═══ GIVEN DATA ═══

@[simp] theorem State.setPkg_now (s : State) (k : Nat) (x : Package) : (s.setPkg k x).now = s.now := rfl
@[simp] theorem State.setPkg_mem (s : State) (k : Nat) (x : Package) : (s.setPkg k x).mem = s.mem := rfl
@[simp] theorem State.setPkg_lines (s : State) (k : Nat) (x : Package) : (s.setPkg k x).lines = s.lines := rfl
@[simp] theorem State.setPkg_ctrl (s : State) (k : Nat) (x : Package) : (s.setPkg k x).ctrl = s.ctrl := rfl
@[simp] theorem State.setPkg_cores (s : State) (k : Nat) (x : Package) : (s.setPkg k x).cores = s.cores := rfl
@[simp] theorem State.setPkg_ctxs (s : State) (k : Nat) (x : Package) : (s.setPkg k x).ctxs = s.ctxs := rfl
@[simp] theorem State.setPkg_quads (s : State) (k : Nat) (x : Package) : (s.setPkg k x).quads = s.quads := rfl
@[simp] theorem State.setPkg_slices (s : State) (k : Nat) (x : Package) : (s.setPkg k x).slices = s.slices := rfl
@[simp] theorem State.setPkg_gangs (s : State) (k : Nat) (x : Package) : (s.setPkg k x).gangs = s.gangs := rfl
@[simp] theorem State.setPkg_lastGang (s : State) (k : Nat) (x : Package) : (s.setPkg k x).lastGang = s.lastGang := rfl
@[simp] theorem State.setPkg_accs (s : State) (k : Nat) (x : Package) : (s.setPkg k x).accs = s.accs := rfl
@[simp] theorem State.setPkg_pairs (s : State) (k : Nat) (x : Package) : (s.setPkg k x).pairs = s.pairs := rfl
@[simp] theorem State.setPkg_halves (s : State) (k : Nat) (x : Package) : (s.setPkg k x).halves = s.halves := rfl
@[simp] theorem State.setPkg_reports (s : State) (k : Nat) (x : Package) : (s.setPkg k x).reports = s.reports := rfl
@[simp] theorem State.setPkg_launches (s : State) (k : Nat) (x : Package) : (s.setPkg k x).launches = s.launches := rfl
@[simp] theorem State.setPkg_feAsid (s : State) (k : Nat) (x : Package) : (s.setPkg k x).feAsid = s.feAsid := rfl
@[simp] theorem State.setPkg_fePts (s : State) (k : Nat) (x : Package) : (s.setPkg k x).fePts = s.fePts := rfl
@[simp] theorem State.setPkg_colls (s : State) (k : Nat) (x : Package) : (s.setPkg k x).colls = s.colls := rfl
@[simp] theorem State.setPkg_log (s : State) (k : Nat) (x : Package) : (s.setPkg k x).log = s.log := rfl
@[simp] theorem State.setPkg_roots (s : State) (k : Nat) (x : Package) : (s.setPkg k x).roots = s.roots := rfl
@[simp] theorem State.setPkg_cur (s : State) (k : Nat) (x : Package) : (s.setPkg k x).cur = s.cur := rfl
@[simp] theorem State.setPkg_grp (s : State) (k : Nat) (x : Package) : (s.setPkg k x).grp = s.grp := rfl
@[simp] theorem State.setPkg_agenda (s : State) (k : Nat) (x : Package) : (s.setPkg k x).agenda = s.agenda := rfl
@[simp] theorem State.setPkg_subject (s : State) (k : Nat) (x : Package) : (s.setPkg k x).subject = s.subject := rfl
@[simp] theorem State.setPkg_steps (s : State) (k : Nat) (x : Package) : (s.setPkg k x).steps = s.steps := rfl
@[simp] theorem State.setPkg_scripts (s : State) (k : Nat) (x : Package) : (s.setPkg k x).scripts = s.scripts := rfl
@[simp] theorem State.setPkg_script (s : State) (k : Nat) (x : Package) : (s.setPkg k x).script = s.script := rfl
@[simp] theorem State.setPkg_free (s : State) (k : Nat) (x : Package) : (s.setPkg k x).free = s.free := rfl
@[simp] theorem State.setPkg_episode (s : State) (k : Nat) (x : Package) : (s.setPkg k x).episode = s.episode := rfl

═══

**PROMPT:**
Nothing but the lines from the one holding "s.script := rfl" through the last line of the data may be output, and each must match exactly.

**ANSWER TO THIS PROBLEM:**
@[simp] theorem State.setPkg_script (s : State) (k : Nat) (x : Package) : (s.setPkg k x).script = s.script := rfl
@[simp] theorem State.setPkg_free (s : State) (k : Nat) (x : Package) : (s.setPkg k x).free = s.free := rfl
@[simp] theorem State.setPkg_episode (s : State) (k : Nat) (x : Package) : (s.setPkg k x).episode = s.episode := rfl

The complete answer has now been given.